(Picture from The Daily Bible Plan.)
The follow blog post is an excerpt from my upcoming eBook In Praise of the Doubting Thomas: How to Doubt Without Losing Your Faith. It should be out within the next couple of weeks.
Coming of age in the evangelical church, I was taught that the history of Christianity goes something like this: God wrote the Bible, the Catholics came along and ruined things, Luther and Calvin saved the day, the end. The truth is actually a lot more complicated than that. There’s a whole two thousand year history that’s full of different doctrines, ideas, theologies, and schisms that have shaped the religion throughout the years.
Let’s take, for example, the virgin conception. Only two of the gospels mention anything about Jesus’ birth–Matthew and Luke–and none of the New Testament books written prior to Matthew and Luke say anything about Jesus’ birth. Also, both Matthew and Luke have different details about what exactly happened on that first Christmas morning. And then of course, there’s the fact that in the original Hebrew, Isaiah 7:14 could mean either “virgin” or “young girl.”[7] Of course, there is no way to look up Mary’s medical records, so I don’t we can ever know for sure. But the possibility is there.
Then there’s the controversy surrounding Hell. Before Rob Bell unleashed a media shit storm with his book Love Wins, I was already having doubts about Hell and Satan. As my friend Crystal Lewis explains:
A devil-like character had a pretty good run in Greek mythology as Hades/Tartarus, and in the Zoroastrian religion as Angra Mainyu. In early Israel, this character was simple an “it,” known as “the satan” or “the accuser.” The Jewish people believed that both good and evil came from God. (Please see Isaiah 45:7; for the record, many Jewish people still believe this.) In their eyes, God was all-powerful and could not be out-maneuvered by a mere “accuser.” It wasn’t until centuries after the institution of Judaism that Christians embraced and popularized the concept of Satan as the evil “god of the underworld.”[8]

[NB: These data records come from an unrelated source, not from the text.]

-- ==== Sys2Proof/Machine/Step.lean ====
section
/-! DEFINITION. One step: the block serves the next outside event (20_memory.md R69), a command being one such event
(10_state.md R36). There is no program counter and no fetch (R20, 20_memory.md R73). Log entries 1, 2. -/

namespace Sys2Proof.Machine

/-- One step of the machine (20_memory.md R69). -/
def step (s : State) : Host.Outcome State Fault Refusal := serveNext s

/-- `s` with the command of a table row as the next outside event: a whole 64-bit write of its word to CMD. Commands come
only this way (10_state.md R36); log entry 1 says how a program comes to run. -/
def State.withFetchWord (s : State) (nbits w : Nat) : State := placeCommand (tableWord nbits w) s

end Sys2Proof.Machine
end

Okay, fine, there might not be a red guy with horns after all. But there has to be a Hell, right? Well, for starters, when Jesus talks about Hell in the Gospels, the original Greek text says “Gehanna,” which was a real place where people sacrificed children to idols. According to Lewis:
Gehenna became a trash heap on which the Jews would throw old refuse, human waste, dead animals, and criminals unworthy of burial. The stench and history of this place was profound in the first century that people had to kindle an “eternal” or “everlasting” fire there to control the sickening odor. It was a place where worms (or maggots), bugs, and disease were always everywhere, thus making it the place where the “worm didn’t die.” The word “Gehenna” became synonymous with defilement. [9]
Okay, so Hell’s questionable. That’s cool. I never liked the whole “eternal conscious torment” thing anyway. But all the stuff about Jesus is historically accurate, right?
Well, not exactly, according to biblical historian Marcus Borg:
Written in the last third of the first century, [the gospels] contain the accumulated traditions of early Christian communities and were put into their present forms by second- (or even third-) generation authors. Through careful comparative study of the gospels, one can see the authors at work, modifying and adding to the traditions they received. They were continuing a process that had been going on throughout the forty to seventy years when the gospel material circulated in oral form. Much happened in those decades to change the traditions about Jesus. [10]
The more I study the history behind the Christian religion, the more doubts I have about my faith. What if I’ve built my entire identity around a lie? What if “faith” is just another word for “denying reality?”
That’s not the case, according to biblical historian (and fellow Doctor Who fanatic) James McGrath. In his book The Burial of Jesus, McGrath explains that the biblical definition of faith is “first and foremost trust or confidence in God, and secondly faithfulness to God. Only rarely is the focus on believing the truthfulness of certain propositions.”[11] So when the author of Hebrews says that “faith is being sure of what we hope for, being convinced of what we do not see” (11:1), it does not mean that we can disregard historical and scientific fact simply because it doesn’t fit into our worldview. We need scientific and historical facts in order to distinguish between myths from reality.
Of course all facts need interpretation, and this where faith comes in. When there are gaps in the facts, or the facts leave gaps in our previously held theology, faith fills in those gaps. It does not ignore the facts; it merely says that God is much bigger than all of our questions, all of our doubts, and all of our tiny little theological boxes.
And thank God for that!
1. Marcus Borg, Meeting Jesus Again for the First Time: The Historical Jesus & the Heart of Contemporary Faith (New York: Harper One, 1994), 23
2. Crystal St. Marie Lewis, QUENCHED: What Everyone (Especially Christians) Should Know About Hell (Self-published, 2012), Loc. 562-568
3. Ibid, Loc. 454-458.
4. Borg, Meeting Jesus Again for the First Time, 9.
5. James F. McGrath, The Burial of Jesus: What Does History Have to Do with Faith? (Englewood: Patheos Press, 2012), Loc. 156-158.